Translucent bricks and plates are nothing new: it's been an intermittent problem for several years, in particular white plates, some of which look translucent when held up to the light. The reason for it, apparently, is that insufficient dye is introduced as a cost-cutting measure.
However, it looks as things have taken a turn for the worse. Chris McVeigh (Powerpig) sent me this picture and writes "I just picked up Monster Fighters 9466 (Crazy Scientist and his Monster), which I was excited about because of the new/rare parts in medium blue.
"Well, that excitement was short-lived. Upon opening the set I discovered that almost all of the medium blue bricks were of poor quality.
"The bricks seem to weigh less, have more sheen, are much less opaque, and the colour is slightly warmer than standard medium blue. I suspect these bricks were made in China. It's very, very disappointing, and I can only hope this is a one-off, and not the start of a new trend.
"As far as I can tell, the only medium blue bricks in the set that are of standard quality are the 1x2x2 slopes. Everything else is the poorer plastic."
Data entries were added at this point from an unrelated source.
-- ==== Sys2Proof/Machine/HostSide.lean ====
section
/-! DEFINITION. The host's side of the command port: the assembler syntax (30_encoding.md R77) and the wrapper's two
compositions (R78). No step of RRC uses them; a program's words are what `State.offer` lists. -/

namespace Sys2Proof.Machine

/-- The value of a decimal digit. -/
def decDigit (c : Char) : Option Nat := if '0' ≤ c ∧ c ≤ '9' then some (c.toNat - 48) else none

/-- The value of a hexadecimal digit of either case. -/
def hexDigit (c : Char) : Option Nat :=
  if '0' ≤ c ∧ c ≤ '9' then some (c.toNat - 48)
  else if 'A' ≤ c ∧ c ≤ 'F' then some (c.toNat - 55)
  else if 'a' ≤ c ∧ c ≤ 'f' then some (c.toNat - 87)
  else none

/-- The number a list of digits spells in a base, the digits so far worth `acc`. -/
def spelled (digitOf : Char → Option Nat) (base : Nat) : Nat → List Char → Option Nat
  | acc, [] => some acc
  | acc, c :: cs =>
    match digitOf c with
    | some d => spelled digitOf base (acc * base + d) cs
    | none => none

/-- READ's operand, decimal or `0x` hexadecimal, 0 to 8191 (R77). -/
def parseOperand (cs : List Char) : Option Addr :=
  let n := match cs with
    | [] => none
    | '0' :: 'x' :: c :: rest => spelled hexDigit 16 0 (c :: rest)
    | c :: rest => spelled decDigit 10 0 (c :: rest)
  match n with
  | some v => if v < Config.rrc.asize then some (BitVec.ofNat 13 v) else none
  | none => none

/-- One line of a program (R77); the commands without an operand are assembled with `addr` 0 (entry 23). -/
def parseLine : List Char → Option Instr
  | ['I', 'N', 'I', 'T'] => some (.init 0)
  | ['S', 'C', 'A', 'N'] => some (.scan 0)
  | ['D', 'U', 'M', 'P'] => some (.dump 0)
  | 'R' :: 'E' :: 'A' :: 'D' :: ' ' :: operand => (parseOperand operand).map .read
  | _ => none

/-- The words of a program, one mnemonic a line, in order (R77). -/
def assemble : List (List Char) → Option (List CmdWord)
  | [] => some []
  | l :: ls =>
    match (parseLine l).map encode, assemble ls with
    | some (.word w), some ws => some (w :: ws)
    | _, _ => none

/-- The wrapper that dumps unconditionally (R78, `DUMP_ALWAYS`). -/
def dumpAlways : List CmdWord := [cmdWord .dump 0]

/-- What the wrapper that dumps only a device that is not empty offers after SCAN's response `r` (R78,
`DUMP_IF_NONEMPTY`). -/
def dumpIfNonEmpty (r : Count) : List CmdWord :=
  if r.toNat = Config.rrc.asize then [] else dumpAlways

end Sys2Proof.Machine
end

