-- ==== Sys2Proof/Certificates/Slice0/Obligations.lean ====
section
/-! DEFINITION. The statements for the provers, each from the rule its docstring cites. The terms they use are those
of Sys2Proof/Safety.lean. -/

open Sys2Proof Sys2Proof.Machine

/-! ### Encodings -/

/-- Decoding what the encoder writes for a well-formed instruction gives it back, for every operand, every data byte
and every legal terminator (30_encoding.md R60, R62 to R67). -/
def Obligations.DecodeInvertsEncode : Prop := ∀ i : Instr, WellFormed i = true → decode (encode i) = .ok i

/-- Every 15-bit word is the encoding of exactly the command its bits 14..13 select, with all of bits 12..0 kept
(30_encoding.md R60). -/
def Obligations.EveryWordIsACommand : Prop :=
  ∀ w : CmdWord,
    encode (decodeWord w) = .word w ∧
    (w.toNat / 8192 = 0 → decodeWord w = .init (BitVec.ofNat 13 w.toNat)) ∧
    (w.toNat / 8192 = 1 → decodeWord w = .read (BitVec.ofNat 13 w.toNat)) ∧
    (w.toNat / 8192 = 2 → decodeWord w = .scan (BitVec.ofNat 13 w.toNat)) ∧
    (w.toNat / 8192 = 3 → decodeWord w = .dump (BitVec.ofNat 13 w.toNat))

/-- The command words of 95_test_vectors.md section 2.1 decode to their commands. -/
def Obligations.VectorWordsDecode : Prop :=
  decode (.word 0x0000) = .ok (.init 0) ∧ decode (.word 0x2000) = .ok (.read 0) ∧
  decode (.word 0x3005) = .ok (.read 0x1005) ∧ decode (.word 0x3FFF) = .ok (.read 8191) ∧
  decode (.word 0x4000) = .ok (.scan 0) ∧ decode (.word 0x6000) = .ok (.dump 0) ∧
  decode (.word 0x7FFF) = .ok (.dump 0x1FFF)

/-- A line that the reader accepts as a data record spells, in digits of either case, exactly the record's field
bytes and the checksum of rule R140: no wrong checksum is accepted (30_encoding.md R66, R71; 41_dump_encoder.md
R140). The reader is the model's choice, entry 14. -/
def Obligations.AcceptedDataLineCarriesItsChecksum : Prop :=
  ∀ (cs : List Byte) (a : Count) (b : Chunk), decodeLine cs = .ok (.data a b) →
    startAddressOk a = true ∧
    ∃ rest, cs = startMark :: rest ∧ hexPairs rest = some (fieldBytes a b ++ [checksum a b])

/-- The checksum is the two's complement of the sum modulo 256 of the twenty field bytes, and all twenty-one sum to 0
modulo 256 (41_dump_encoder.md R140), the field bytes written out as numbers (R142). -/
def Obligations.ChecksumLaw : Prop :=
  ∀ (a : Count) (b : Chunk),
    let fields : List Nat := [16, a.toNat / 256, a.toNat % 256, 0] ++ b.toList.map BitVec.toNat
    (checksum a b).toNat = (256 - fields.sum % 256) % 256 ∧ (fields.sum + (checksum a b).toNat) % 256 = 0

/-- The characters the formatter gives by position, from the full sum, spell the record of 30_encoding.md R63
(41_dump_encoder.md R143). -/
def Obligations.DataCharactersSpellTheRecord : Prop :=
  ∀ (a : Count) (b : Chunk) (p : Nat), p < 43 + Config.eol.length →
    (dataText a b)[p]? = some (datarecChar a b (sumBytes (fieldBytes a b)) p)

/-- The end record is the literal `:00000001FF`, byte for byte, then the terminator, and the encoder's characters by
position spell it (30_encoding.md R65; 41_dump_encoder.md R144). -/
def Obligations.EndCharactersSpellTheLiteral : Prop :=
  ∀ p : Nat, p < 11 + Config.eol.length →
    ([0x3A, 0x30, 0x30, 0x30, 0x30, 0x30, 0x30, 0x30, 0x31, 0x46, 0x46] ++ Config.eol)[p]? = some (eofrecChar p)

/-! ### Single micro-steps -/

/-- Acceptance in IDLE: the event, `OP`, for READ alone `ADDR`, the command's first state, and nothing else of RRC's;
with no command offered nothing changes (42_dispatch_and_interfaces.md R160, R161, R163). What becomes of the words
on the port is not stated here (entry 8). -/
def Obligations.AcceptanceDispatches : Prop :=
  ∀ s : State, Ready s →
    (s.offer = [] → micro s = s) ∧
    (∀ (x : Addr) (rest : List CmdWord),
      (s.offer = cmdWord .init x :: rest →
        { micro s with offer := s.offer } =
          { s with op := .init, st := .initAm, trace := s.trace ++ [.cmd .init x] }) ∧
      (s.offer = cmdWord .read x :: rest →
        { micro s with offer := s.offer } =
          { s with op := .read, addr := x, st := .rdAddr, trace := s.trace ++ [.cmd .read x] }) ∧
      (s.offer = cmdWord .scan x :: rest →
        { micro s with offer := s.offer } =
          { s with op := .scan, st := .scInit, trace := s.trace ++ [.cmd .scan x] }) ∧
      (s.offer = cmdWord .dump x :: rest →
        { micro s with offer := s.offer } =
          { s with op := .dump, st := .duInit, trace := s.trace ++ [.cmd .dump x] }))
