-- ==== Sys2Proof/Laws/Steps.lean ====
section
/-! SUPPORT. What a micro-step, an instruction and a step keep, each from what the micro-steps keep; the fields no
micro-step writes; the read sequence as one lemma. -/

namespace Sys2Proof.Machine

/-- What every micro-step and every acceptance keep, every instruction keeps. -/
theorem exec_keeps {P : State → Prop} (hm : ∀ s, P s → P (micro s))
    (ha : ∀ o x s, Ready s → P s → P (accept o x s)) {i : Instr} {s t : State} (h : P s)
    (he : exec i s = .next t) : P t := by
  have hreset : s.rst = true → P (takeReset s) := fun hr => micro_eq_takeReset hr ▸ hm s h
  have hc (o : Op) (x : Addr) (n : Nat) : P (runCommand o x n s) := by
    obtain ⟨hr, e⟩ | ⟨_, _, e⟩ | ⟨hr, e⟩ := runCommand_cases o x n s <;> rw [e]
    · exact hreset hr
    · exact h
    · exact runWhile_keeps hm _ _ (ha _ _ _ hr h)
  have hrec (b : Bool) (f : Fsm) (n : Nat) : P (runRecord b f n s) := by
    obtain ⟨hr, e⟩ | ⟨_, _, e⟩ | ⟨_, _, e⟩ := runRecord_cases b f n s <;> rw [e]
    · exact hreset hr
    · exact h
    · exact runWhile_keeps hm _ _ h
  cases i <;> cases he <;> first | exact hc .. | exact hrec ..

/-- What every micro-step, every acceptance and taking a word off the port keep, every step keeps. -/
theorem step_keeps {P : State → Prop} (hm : ∀ s, P s → P (micro s))
    (ha : ∀ o x s, Ready s → P s → P (accept o x s)) (hf : ∀ s, P s → P { s with offer := s.offer.tail })
    {s t : State} (h : P s) (he : step s = .next t) : P t := by
  unfold step at he
  split at he
  · refine exec_keeps hm ha ?_ he
    unfold fetched
    split
    · exact hf _ h
    · exact h
  · cases he
    exact hm _ h

/-- No micro-step writes the device's cells (20_memory.md R41), the reset or the readiness of the sink. -/
theorem micro_environment (s : State) {c : Params} :
    (micro s c).rom = s.rom ∧ (micro s c).backend = s.backend ∧ (micro s c).rst = s.rst ∧
      (micro s c).txReady = s.txReady := by
  obtain ⟨_, e⟩ | ⟨_, e⟩ := micro_cases s (c := c) <;> rw [e]
  · exact ⟨rfl, rfl, rfl, rfl⟩
  · unfold fsmStep
    split <;> try exact ⟨rfl, rfl, rfl, rfl⟩
    · unfold idleStep
      split
      · exact ⟨rfl, rfl, rfl, rfl⟩
      · unfold accept
        split <;> exact ⟨rfl, rfl, rfl, rfl⟩
    · unfold rdRetStep
      split <;> exact ⟨rfl, rfl, rfl, rfl⟩
    · unfold scCallStep
      split <;> exact ⟨rfl, rfl, rfl, rfl⟩
    · unfold scTestStep
      split <;> exact ⟨rfl, rfl, rfl, rfl⟩
    · unfold duChunkStep
      split <;> exact ⟨rfl, rfl, rfl, rfl⟩
    · unfold duCallStep
      split <;> exact ⟨rfl, rfl, rfl, rfl⟩
    · unfold duEmitStep advanceData
      split <;> (try split) <;> exact ⟨rfl, rfl, rfl, rfl⟩
    · unfold duEofStep advanceEof
      split <;> (try split) <;> exact ⟨rfl, rfl, rfl, rfl⟩

/-- The read sequence up to RD_RET, from any state at RD_ADDR (40_device_interface.md R93, R112). -/
theorem microN_readSequence {s : State} (hr : s.rst = false) (hs : s.st = .rdAddr) :
    microN 11 s =
      { afterReads 1 s.addr s with
        st := .rdRet, trace := s.trace ++ readEvents s.addr (answerAt s 0 s.addr) } := by
  simp [microN, micro, hr, hs, fsmStep, rdAddrStep, rdWaitAsStep, rdCeOnStep, rdWaitCoStep, rdOeOnStep, rdWaitDvStep,
    rdSampleStep, rdWaitDhStep, rdOeOffStep, rdCeOffStep, rdWaitCdStep, goTo, emit, loadTimer, doWait, driveAddr,
    driveCe, driveOe, sampleData, afterReads, readEvents, driveAddrEvents, sampleEvents, addrIndices, dataIndices,
    answerAt, levels, effectiveAddr, bus, pin, pinOf, dir, deviceEnabled]

end Sys2Proof.Machine
end

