/-- Settles O17: the sum after the character is `nextSum`, whose byte is added at the high digits alone. -/
theorem emitStateSendsOneCharacter : Obligations.EmitStateSendsOneCharacter := by
  intro s hr hs
  refine ⟨micro_hold hr (.inl hs), fun ht _ => ⟨_, nextSum s, rfl, fun k hp hk => ?_, nextSum_of_not_highDigit,
    micro_duEmit_last hr ht hs, fun hp => micro_duEmit_next hr ht hs hp.ne⟩⟩
  have hlen : k < (fieldBytes s.cur s.buf).length := by rw [fieldBytes_length]; omega
  rw [nextSum_of_highDigit hp hk, List.getD_eq_getElem _ _ hlen, List.getElem?_eq_getElem hlen]
  rfl

/-- Settles O18: the character's table and the last position's test read `POS` alone. -/
theorem eofStateSendsOneCharacter : Obligations.EofStateSendsOneCharacter := fun _ hr hs =>
  ⟨micro_hold hr (.inr hs), fun ht hp => micro_duEof_last hr ht hs hp,
    fun ht hp => micro_duEof_next hr ht hs hp.ne⟩

/-- Settles O34: the run of R150's micro-steps from the acceptance ends in the closed form of R130. -/
theorem dumpCompletes : Obligations.DumpCompletes := fun _ x h ht => exec_dump h ht x

end

/-! ### SCAN as a whole (41_dump_encoder.md R120 to R125) -/

namespace Sys2Proof.Machine

/-- The read sequence called by SCAN returns to SC_TEST (40_device_interface.md R111). -/
theorem runsTo_read_of_scan {s : State} (hr : s.rst = false) (hs : s.st = .rdAddr) (ho : s.op = .scan) :
    RunsTo inProgress 12 s (readInto .scTest s.addr s) := by
  have hret : micro (readInto .rdRet s.addr s) = rdRetStep (readInto .rdRet s.addr s) := micro_eq_fsmStep hr
  rw [rdRetStep_of_scan (s := readInto .rdRet s.addr s) ho] at hret
  exact (runsTo_read hr hs).trans (.one rfl hret)

/-- After the first `n` reads of a walk from `s`, but for `ST` and the walk's own registers. -/
def walked (s : State) : Nat → State
  | 0 => s
  | n + 1 =>
    { afterReads (n + 1) (BitVec.ofNat 13 n) s with trace := s.trace ++ readsFrom 0 (walkBytes s (n + 1)) }

/-- At SC_CALL after `n` reads of empty bytes, from `s` at SC_CALL before them. -/
def scanning (s : State) (n : Nat) : State := { walked s n with st := .scCall, cur := BitVec.ofNat 14 n }

/-- At SC_TEST after the read at `n`, the bytes before it empty. -/
def probing (s : State) (n : Nat) : State := { walked s (n + 1) with st := .scTest, cur := BitVec.ofNat 14 n }

section
variable (s : State) (n : Nat)

@[simp] theorem walked_op : (walked s n).op = s.op := by cases n <;> rfl
@[simp] theorem walked_rst : (walked s n).rst = s.rst := by cases n <;> rfl

theorem walked_trace : (walked s n).trace = s.trace ++ readsFrom 0 (walkBytes s n) := by
  cases n
  · exact (List.append_nil s.trace).symm
  · rfl

theorem answerAt_walked (a : Addr) : answerAt (walked s n) 0 a = answerAt s n a := by
  cases n
  · rfl
  · exact answerAt_add 0 a rfl rfl rfl rfl rfl rfl

/-- One more read of the walk adds its 29 events. -/
theorem readsFrom_walkBytes_succ :
    readsFrom 0 (walkBytes s (n + 1)) =
      readsFrom 0 (walkBytes s n) ++ readEvents (BitVec.ofNat 13 n) (walkByte s n) := by
  simp [walkBytes_succ, readsFrom_append, readsFrom, walkBytes_length]

theorem readInto_scanning :
    readInto .scTest (BitVec.ofNat 13 n) { scanning s n with st := .rdAddr, addr := BitVec.ofNat 13 n } =
      probing s n := by
  have hanswer : answerAt { scanning s n with st := .rdAddr, addr := BitVec.ofNat 13 n } 0 (BitVec.ofNat 13 n) =
      walkByte s n := answerAt_walked s n _
  have htrace : (walked s n).trace ++ readEvents (BitVec.ofNat 13 n) (walkByte s n) =
      s.trace ++ readsFrom 0 (walkBytes s (n + 1)) := by
    rw [walked_trace, readsFrom_walkBytes_succ, List.append_assoc]
  rw [readInto, afterReads, Nat.sub_self, hanswer, probing, walked, ← htrace]
  cases n <;> rfl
Now I don't have this set to see for myself, but if you do, did you notice this problem? Does it worry you?
Update: This has proven to be a hot, emotive, topic! Clearly the quality of LEGO is something we are all passionate about.
An unofficial LEGO spokesman has explained in the comments why the bricks may look like this: "Current 2x4 bricks are thinner walled then those made about 5 years ago, this led to more consistent clutch power and in natural light they are supposed to look the same, but of course if you back light them they will be more transparent - in any colour. I'd like to know if the 1x2 or 2x2 had similar issues. Either way if you are not happy, call consumer services. One thing though - not one of these is made in China."